From: Waiman Long <waiman.long@hp.com>
To: Davidlohr Bueso <davidlohr@hp.com>
Cc: Linus Torvalds <torvalds@linux-foundation.org>,
Linux Kernel Mailing List <linux-kernel@vger.kernel.org>,
Ingo Molnar <mingo@redhat.com>,
Darren Hart <dvhart@linux.intel.com>,
Peter Zijlstra <peterz@infradead.org>,
Thomas Gleixner <tglx@linutronix.de>,
Paul McKenney <paulmck@linux.vnet.ibm.com>,
Mike Galbraith <efault@gmx.de>, Jeff Mahoney <jeffm@suse.com>,
Jason Low <jason.low2@hp.com>, Tom Vaden <tom.vaden@hp.com>,
"Norton, Scott J" <scott.norton@hp.com>,
"Chandramouleeswaran, Aswin" <aswin@hp.com>,
Ingo Molnar <mingo@kernel.org>
Subject: Re: [PATCH v3 4/4] futex: Avoid taking hb lock if nothing to wakeup
Date: Tue, 24 Dec 2013 22:13:16 -0500 [thread overview]
Message-ID: <52BA4D4C.6070709@hp.com> (raw)
In-Reply-To: <1387589770.3119.2.camel@buesod1.americas.hpqcorp.net>
On 12/20/2013 08:36 PM, Davidlohr Bueso wrote:
> On Thu, 2013-12-19 at 15:14 -0800, Linus Torvalds wrote:
>> On Thu, Dec 19, 2013 at 10:45 AM, Davidlohr Bueso<davidlohr@hp.com> wrote:
>>> - increment the counter at queue_lock() as we always end up calling
>>> queue_me() which adds the element to the list. Upon any error,
>>> queue_unlock() is called for housekeeping, for which we decrement
>>> to mach the increment done in queue_lock().
>>>
>>> - decrement the counter at __unqueue_me() to reflect when an element is
>>> removed from the queue for wakeup related purposes.

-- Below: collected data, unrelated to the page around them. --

def flg2FV (rm : Nat) (ftzo : Bool) (a : FV) : Nat × Nat :=
  match a with
  | .nan s => (f32.nanBits, if s then fNV else 0)
  | .inf n => if n then (f32.nanBits, fNV) else (f32.infBits, 0)
  | .fin _ 0 _ => (f32.sign true + f32.infBits, fDZ)
  | .fin true _ _ => (f32.nanBits, fNV)
  | .fin false m e =>
    let lg := m.log2
    let whole : Int := (lg : Int) + e
    if m = 2 ^ lg then
      (if whole = 0 then (0, 0) else roundF f32 rm ftzo (decide (whole < 0)) whole.natAbs 0)
    else
      let l := log2Frac 100 (m <<< (sfuP - lg)) 0
      let v : Int := 2 * (whole * (2 ^ 100 : Nat) + l) + 1
      roundF f32 rm ftzo (decide (v < 0)) v.natAbs (-101)

/-! ### One element of a matrix instance (05 R134) -/

/-- The terms of B element `w` for factor A: one for BF16 and FP16, two for DS8, the second of them of value 0 when b = 7. -/
def mmaTerms (bt : Nat) (ftzi : Bool) (a : FV) (w : Nat) : List (FV × FV) :=
  if bt = 2 then
    let t := ds8Terms w
    let one := fun (x : Int) => (a, FV.fin (decide (x < 0)) x.natAbs (-7))
    [one t.1, one (t.2.getD 0)]
  else
    let f := if bt = 1 then f16 else bf16
    [(a, unpackF f (flushIn f ftzi w))]

/-- The FP32 pattern and the flags of one element: `c` is none under ZC. -/
def mmaSum (at_ : Bool) (bt rm : Nat) (ftzi ftzo : Bool) (c : Option Nat) (row col : List Nat) : Nat × Nat :=
  let fa := if at_ then f16 else bf16
  let ps := (row.zip col).flatMap fun p => mmaTerms bt ftzi (unpackF fa (flushIn fa ftzi p.1)) p.2
  let ts := match c with
    | none => []
    | some x => [unpackF f32 (flushIn f32 ftzi x)]
  sumOfProducts f32 rm ftzo ps ts

end Sys2Proof.Machine
end

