/-! ### Spawning (03 R66-R68, 20 R353) -/


/-- A block that is not placed yet. -/
def newBlock (l index ntid : Nat) (entry arg : DWord) (cycle : Nat) (done : Option Nat) (from_ : Option (Nat × Nat × Nat)) :
    Block :=
  { launch := l, index := index, ntid := ntid, entry := entry, arg := arg, status := .unplaced, core := 0, f := 0,
    threads := [], waves := [], pwaves := [], scratch := [], fe := [], fullAt := [], storedAt := [], copies := [], landed := [],
    past := [], tiles := [], cvs := [], bars := List.replicate 16 [], issues := 0, spawned := false, released := false,
    ckpt := none, log := [], logBytes := 0, performed := [], rollable := false, rolled := false, method := .none, waiting := cycle,
    offered := none, sysAcq := 0, held := [], acqDone := done, acqFrom := from_ }

/-- The entry goes to the die's queue; FE makes room by moving the oldest entry whose context's spill area has room to
that area (03 R68; log 85). -/
def enqueueSpawn (die : Nat) (e : SpawnEntry) (s : State) : State :=
  let q := (s.die die).spawnQ
  if q.length < 4096 then modDie die (fun d => { d with spawnQ := d.spawnQ ++ [e] }) s
  else match q.find? (spills s) with
    | some x =>
      let s := modCtx (s.launch x.launch).ctx (fun c => { c with spill := c.spill ++ [x] }) s
      modDie die (fun d => { d with spawnQ := d.spawnQ.erase x ++ [e] }) s
    | none => s

def spawnOne (f : EFields) (b t : Nat) (s : State) : Option (Nat × Nat) × State :=
  let sh := shapeOf (.spawn f)
  let th := s.thread b t
  let k := s.block b
  let l := s.launchOf b
  let n := opd f sh th.vals .ra
  let m := opd f sh th.vals .rb
  let put := modThread b t (onLanes fun v => writeDst f sh v l.next (srcTaint f sh v))
  if n = 0 then (none, put s)
  else if spawnFault l n m then (some (0x24, 0), s)
  else
    let op := th.nextId
    let entry := BitVec.ofNat 64 (opd f sh th.vals .rc)
    let argp := BitVec.ofNat 64 (opd f sh th.vals .re)
    let s := put s
    let s := pushRelease b t .dev .none s
    let s := endInterval b s
    let s := modBlock b (fun k => { k with spawned := true }) s
    let s := modLaunch k.launch (fun l => { l with next := l.next + n, tree := l.tree + n }) s
    let new := (List.range n).map fun j => newBlock k.launch (l.next + j) m entry argp s.cycle none (some (b, t, op))
    let s := { s with blocks := s.blocks ++ new }
    (none, enqueueSpawn (k.core / 40) ⟨k.launch, l.next, n⟩ s)

def execSpawn (f : EFields) (s : State) : Result := seqExec (.spawn f) true (spawnOne f) s
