-- ==== Sys2Proof/Machine/Memory.lean ====
section
/-!
DEFINITION. The memory class: loads, stores, atomics, fences, scratch and the copy engine, with the steps of the
visibility machine (08 R167-R169; 09; 10 R196-R200; 18 R282, R285, R286, R290, R299, R307, R308; 19 R324-R327, R341;
20 R355-R358, R362, R363; 07 R155).
-/

namespace Sys2Proof.Machine

open Sys2Proof

/-! ### Entering the operation queue -/

/-- The key a global address is kept under; an alias of a frame names its writer's bytes, apart (08 R162). -/
def keyOf (s : State) (b va : Nat) : Nat × Bool :=
  let c := ctxOf s b
  match aliasKey s c va with
  | some k => (k + 2 ^ 72, true)
  | none => (c * 2 ^ 56 + va, false)

/-- A global access of thread t at va. -/
def globalOp (s : State) (b t : Nat) (kind : OpKind) (va size : Nat) : MemOp :=
  let k := keyOf s b va
  { baseOp (s.thread b t) kind s.cur.pc (s.block b).issues s.cur.cyc (curSub s b) with
      addr := k.1, va := va, alias_ := k.2, size := size, fill := .idle }

/-- A scratch access. -/
def scratchOp (s : State) (b t : Nat) (kind : OpKind) (a size : Nat) : MemOp :=
  { baseOp (s.thread b t) kind s.cur.pc (s.block b).issues s.cur.cyc (curSub s b) with
      scratch := true, addr := a, va := a, size := size }

/-- An entry that answers a producer: the destination becomes EMPTY (04 Table 04.1). -/
def pushLoad (o : MemOp) (dst : List Nat) (taint : Bool) (th : Thread) : Thread :=
  let p := th.nextId
  let th := startProd ⟨p, dst, .waiting, taint, false, o.pc⟩ th
  pushOp { o with id := th.nextId, prod := some p } th

/-- Order and scope of an encoding: acquire and release parts (18 R290, 19 R324, 20 R355). -/
def scopeIf (c : Bool) (f : EFields) : Option Scope := if c then scopeOf f.scp else none

/-- SCP 001 on a scratch access. -/
def blkIf (f : EFields) : Option Scope := if f.scp = 1 then some .blk else none

/-! ### LD, LDC, ST (19 R324-R326, 20 R355-R357) -/

/-- The check of a global address of thread t. -/
def globalCheck (f : EFields) (sh : Shape) (size align : Nat) (rights : List Right) (s : State) (b t : Nat) :
    Option (Nat × Nat) :=
  let a := globalAddr f sh (sizeOf f) (s.thread b t).vals
  (globalFault (s.launchOf b).ranges a size align rights).map fun c => (c, a)

def loadExec (i : Instr) (consume : Bool) (s : State) : Result :=
  let (f, sh) := fieldsOf i
  laneExec i (globalCheck f sh (sizeOf f) (sizeOf f) [.rd]) (fun b t s =>
    let th := s.thread b t
    let o := { globalOp s b t .load (globalAddr f sh (sizeOf f) th.vals) (sizeOf f) with
      acq := scopeIf (decide (ordOf f = 1)) f, consume := scopeIf consume f, taint := addrTaint f sh th.vals,
      sext := f.mod.getLsbD 3 }
    modThread b t (pushLoad o (dstRegs f sh) consume) s) s

def execLd (f : EFields) (s : State) : Result := loadExec (.ld f) false s
def execLdc (f : EFields) (s : State) : Result := loadExec (.ldc f) true s

/-- A mismatch of the pair's lanes before a store or an atomic (02 R49). -/
def mismatch (th : Thread) (f : Vals → List Nat) : Option (Nat × Nat) :=
  if lanesDiffer th f then some (0x1C, 0) else none

/-- A release at .spn or wider ends a rollbackable interval (13 R243). -/
def endIfWide (b : Nat) (sc : Option Scope) (s : State) : State :=
  match sc with
  | some .blk => s
  | none => s
  | some _ => endInterval b s
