-- ==== Sys2Proof/Machine/Float.lean ====
section
/-!
DEFINITION. The float class (05 R115-R128; 18 R279, R302, R304-R306, R309-R315).
-/

namespace Sys2Proof.Machine

open Sys2Proof

/-! ### Elements (05 R115) -/

/-- The element format and whether it is packed. -/
def fmtTable (c : Nat) : Fmt × Bool :=
  match c with
  | 0 => (f32, false)
  | 1 => (f16, false)
  | 2 => (bf16, false)
  | 3 => (f16, true)
  | _ => (bf16, true)

/-- Element e of a register. -/
def element (f : Fmt) (x e : Nat) : Nat := x / 2 ^ (16 * e) % 2 ^ f.width

/-- How a source is prepared (18 R279): flush, absolute value, negate. -/
def prepare (f : Fmt) (ftzi abs neg : Bool) (x : Nat) : FV :=
  let v := unpackF f (flushIn f ftzi x)
  let v := if abs then v.abs else v
  if neg then v.negate else v

/-- An operation on the prepared elements, each of the same format, giving a pattern and flags. -/
abbrev ElemOp := Fmt → Nat → Bool → List FV → Nat × Nat

/-- Applies an operation to each element and merges the flags. `hasC`: the entry has a third float source, so MOD[5]
negates it; otherwise MOD[5] takes the absolute value of the last float source. `n`: the float sources. -/
def floatOp (n : Nat) (op : ElemOp) : AluOp := fun f _ rm l =>
  let (fm, packed) := fmtTable (fmtOf f)
  let one := fun (e : Nat) => op fm rm f.ftzo ((List.range n).map fun i =>
    prepare fm f.ftzi (n < 3 && i + 1 = n && f.mod.getLsbD 5)
      ((i = 0 && f.mod.getLsbD 3) || (i = 1 && f.mod.getLsbD 4) || (i = 2 && f.mod.getLsbD 5)) (element fm (l.getD i 0) e))
  if packed then
    let r0 := one 0
    let r1 := one 1
    (r0.1 + 2 ^ 16 * r1.1, r0.2 ||| r1.2)
  else one 0

def opV (l : List FV) (i : Nat) : FV := l.getD i (.fin false 0 0)

def elemAdd : ElemOp := fun f rm z l => sumOfProducts f rm z [] [opV l 0, opV l 1]
def elemMul : ElemOp := fun f rm z l =>
  let p := mulFV (opV l 0) (opV l 1)
  orFlags (sigFlags l ||| p.2) (finishF f rm z p.1)
def elemFma : ElemOp := fun f rm z l => sumOfProducts f rm z [(opV l 0, opV l 1)] [opV l 2]

/-- FTZO of a result that is not rounded (18 R311). -/
def flushOut (f : Fmt) (ftzo : Bool) (r : Nat × Nat) : Nat × Nat :=
  if ftzo && isSubnormal f r.1 then (f.sign (r.1.testBit (f.eb + f.fb)), r.2 ||| fUF ||| fNX) else r

def elemMinMax (mx : Bool) : ElemOp := fun f _ z l =>
  flushOut f z (orFlags (sigFlags l) (finishF f rmRNE false (minMaxFV mx (opV l 0) (opV l 1))))

def elemRnd : ElemOp := fun f rm z l => frndFV f rm z (opV l 0)

/-- 18 R314: k is clamped to ±1,024; the packed elements share it. -/
def opScl : AluOp := fun f v rm l =>
  let k : Int := max (-1024) (min 1024 (sextN (l.getD 1 0) 32))
  let op : ElemOp := fun fm rm z a => match opV a 0 with
    | .fin n 0 _ => (fm.sign n, 0)
    | .fin n m e => roundF fm rm z n m (e + k)
    | x => orFlags (sigFlags [x]) (finishF fm rm z x)
  floatOp 1 op f v rm l

/-- 18 R306. -/
def opDp2 : AluOp := fun f _ rm l =>
  let (fm, _) := fmtTable (fmtOf f)
  let a := fun (e : Nat) => prepare fm f.ftzi false (f.mod.getLsbD 3) (element fm (l.getD 0 0) e)
  let b := fun (e : Nat) => prepare fm f.ftzi false (f.mod.getLsbD 4) (element fm (l.getD 1 0) e)
  let c := prepare f32 f.ftzi false (f.mod.getLsbD 5) (l.getD 2 0)
  sumOfProducts f32 rm f.ftzo [(a 0, b 0), (a 1, b 1)] [c]

/-- 04 Table 04.8, floats; 05 R124. -/
def opFset : AluOp := fun f _ _ l =>
  let a := prepare f32 f.ftzi false false (l.getD 0 0)
  let b := prepare f32 f.ftzi false false (l.getD 1 0)
  let un := a.isNan || b.isNan
  let r := match fmtOf f with
    | 0 => eqFV a b
    | 1 => !un && !eqFV a b
    | 2 => !un && ltFV a b
    | 3 => !un && (ltFV a b || eqFV a b)
    | 4 => !un && ltFV b a
    | 5 => !un && (ltFV b a || eqFV a b)
    | 6 => !un
    | _ => un
  (if r || (f.mod.getLsbD 3 && un) then 1 else 0, sigFlags [a, b])

def opFcls : AluOp := fun f _ _ l =>
  let (fm, _) := fmtTable (fmtOf f)
  (if (l.getD 1 0).testBit (classOf fm (flushIn fm f.ftzi (l.getD 0 0))) then 1 else 0, 0)

/-! ### Conversions (18 R302) -/

/-- The exact value of a source element of a format code. -/
def cvtSource (f : EFields) (code x e : Nat) : FV :=
  match code with
  | 0 => prepare f32 f.ftzi false false x
  | 1 => prepare f16 f.ftzi false false (x % 2 ^ 16)
  | 2 => prepare bf16 f.ftzi false false (x % 2 ^ 16)
  | 3 => prepare f16 f.ftzi false false (element f16 x e)
  | 4 => prepare bf16 f.ftzi false false (element bf16 x e)
  | 5 => ds8FV (x % 256)
  | 6 => let v := sextN x 32; .fin (decide (v < 0)) v.natAbs 0
  | _ => .fin false (x % 2 ^ 32) 0

/-- The value a conversion to a float format rounds: an exact zero is +0 (05 R119, its last case). -/
def cvtValue : FV → FV
  | .fin _ 0 e => .fin false 0 e
  | x => x

def cvtElement (f : EFields) (code rm : Nat) (x : FV) : Nat × Nat :=
  let y := cvtValue x
  match code with
  | 6 => toInteger 32 true rm x
  | 7 => toInteger 32 false rm x
  | 5 => toDs8 x
  | 0 => orFlags (sigFlags [x]) (finishF f32 rm f.ftzo y)
  | 1 => orFlags (sigFlags [x]) (finishF f16 rm f.ftzo y)
  | 2 => orFlags (sigFlags [x]) (finishF bf16 rm f.ftzo y)
  | 3 => orFlags (sigFlags [x]) (finishF f16 rm f.ftzo y)
  | _ => orFlags (sigFlags [x]) (finishF bf16 rm f.ftzo y)

def opCvt : AluOp := fun f _ rm l =>
  let d := fmtOf f
  let sc := f.mod.toNat / 8
  let a := l.getD 0 0
  if d = 3 ∨ d = 4 then
    let y := if sc = 0 then l.getD 1 0 else a
    let r0 := cvtElement f d rm (cvtSource f sc a 0)
    let r1 := cvtElement f d rm (cvtSource f sc y 1)
    (r0.1 + 2 ^ 16 * r1.1, r0.2 ||| r1.2)
  else if sc = 3 ∨ sc = 4 then
    let r0 := cvtElement f d rm (cvtSource f sc a 0)
    let r1 := cvtElement f d rm (cvtSource f sc a 1)
    (r0.1 + 2 ^ 32 * r1.1, r0.2 ||| r1.2)
  else cvtElement f d rm (cvtSource f sc a 0)

/-! ### Special functions (18 R309): the result comes from the special-function unit -/

def sfuExec (i : Instr) (fn : Nat → Bool → FV → Nat × Nat) (s : State) : Result :=
  let (f, sh) := fieldsOf i
  laneExec i noFault (fun b t s =>
    modThread b t (fun th =>
      let rm := rmOf f.rm th.rm
      let r := fun (v : Vals) => fn rm f.ftzo (prepare f32 f.ftzi (f.mod.getLsbD 5) (f.mod.getLsbD 3) (opd f sh v .ra))
      let w := fun (v : Vals) => BitVec.ofNat 32 (r v).1
      producerThread f sh s.cur.pc (.sfu (w th.vals) (w (th.shadow.getD th.vals)) (BitVec.ofNat 5 (r th.vals).2)) th) s) s

/-! ### Meanings -/

def execFadd (f : EFields) (s : State) : Result := aluExec (.fadd f) (floatOp 2 elemAdd) s
def execFmul (f : EFields) (s : State) : Result := aluExec (.fmul f) (floatOp 2 elemMul) s
def execFfma (f : EFields) (s : State) : Result := aluExec (.ffma f) (floatOp 3 elemFma) s
def execFmin (f : EFields) (s : State) : Result := aluExec (.fmin f) (floatOp 2 (elemMinMax false)) s
def execFmax (f : EFields) (s : State) : Result := aluExec (.fmax f) (floatOp 2 (elemMinMax true)) s
def execFset (f : EFields) (s : State) : Result := aluExec (.fset f) opFset s
def execFcls (f : EFields) (s : State) : Result := aluExec (.fcls f) opFcls s
def execFrnd (f : EFields) (s : State) : Result := aluExec (.frnd f) (floatOp 1 elemRnd) s
def execFscl (f : EFields) (s : State) : Result := aluExec (.fscl f) opScl s
def execFdp2 (f : EFields) (s : State) : Result := aluExec (.fdp2 f) opDp2 s
def execCvt (f : EFields) (s : State) : Result := aluExec (.cvt f) opCvt s
def execFrcp (f : EFields) (s : State) : Result := sfuExec (.frcp f) frcpFV s
def execFsqrt (f : EFields) (s : State) : Result := sfuExec (.fsqrt f) fsqrtFV s
def execFrsq (f : EFields) (s : State) : Result := sfuExec (.frsq f) frsqFV s
def execFex2 (f : EFields) (s : State) : Result := sfuExec (.fex2 f) fex2FV s
def execFlg2 (f : EFields) (s : State) : Result := sfuExec (.flg2 f) flg2FV s

end Sys2Proof.Machine
end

>> I still hate this whole separate counter thing. It seems really annoying.
>>
>> If re-ordering things didn't work out, then why can't just the counter
>> we *already* have in the spinlock itself work as the counter? Your
>> counter update logic seems to basically match when you take the
>> spinlock anyway.
> So the following has passed all testing, just like the atomics variant.
> Thoughts?
>
> Thanks,
> Davidlohr
>
> diff --git a/kernel/futex.c b/kernel/futex.c
> index fcc6850..c8c7ce5 100644
> --- a/kernel/futex.c
> +++ b/kernel/futex.c
> @@ -73,19 +73,22 @@
> * Basic futex operation and ordering guarantees:
> *
> * The waiter reads the futex value in user space and calls
> - * futex_wait(). This function computes the hash bucket and acquires
> - * the hash bucket lock. After that it reads the futex user space value
> - * again and verifies that the data has not changed. If it has not
> - * changed it enqueues itself into the hash bucket, releases the hash
> + * futex_wait(). It computes the hash bucket and acquires the hash
> + * bucket lock. After that it reads the futex user space value again
> + * and verifies that the data has not changed. If it has not changed
> + * it enqueues itself into the hash bucket, releases the hash
> * bucket lock and schedules.
> *
> * The waker side modifies the user space value of the futex and calls
> - * futex_wake(). This functions computes the hash bucket and acquires
> - * the hash bucket lock. Then it looks for waiters on that futex in the
> - * hash bucket and wakes them.
> + * futex_wake(). It computes the hash bucket and acquires the hash
> + * bucket lock. Then it looks for waiters on that futex in the hash
> + * bucket and wakes them.
> *
> - * Note that the spin_lock serializes waiters and wakers, so that the
> - * following scenario is avoided:
> + * In scenarios where wakeups are called and no tasks are blocked on a futex,
> + * taking the hb spinlock can be avoided and simply return. In order for this
> + * optimization to work, ordering guarantees must exist so that the waiter
> + * being added to the list is acknowledged when the list is concurrently being
> + * checked by the waker, avoiding scenarios like the following:
> *
> * CPU 0 CPU 1
> * val = *futex;
> @@ -106,24 +109,50 @@
> * This would cause the waiter on CPU 0 to wait forever because it
> * missed the transition of the user space value from val to newval
> * and the waker did not find the waiter in the hash bucket queue.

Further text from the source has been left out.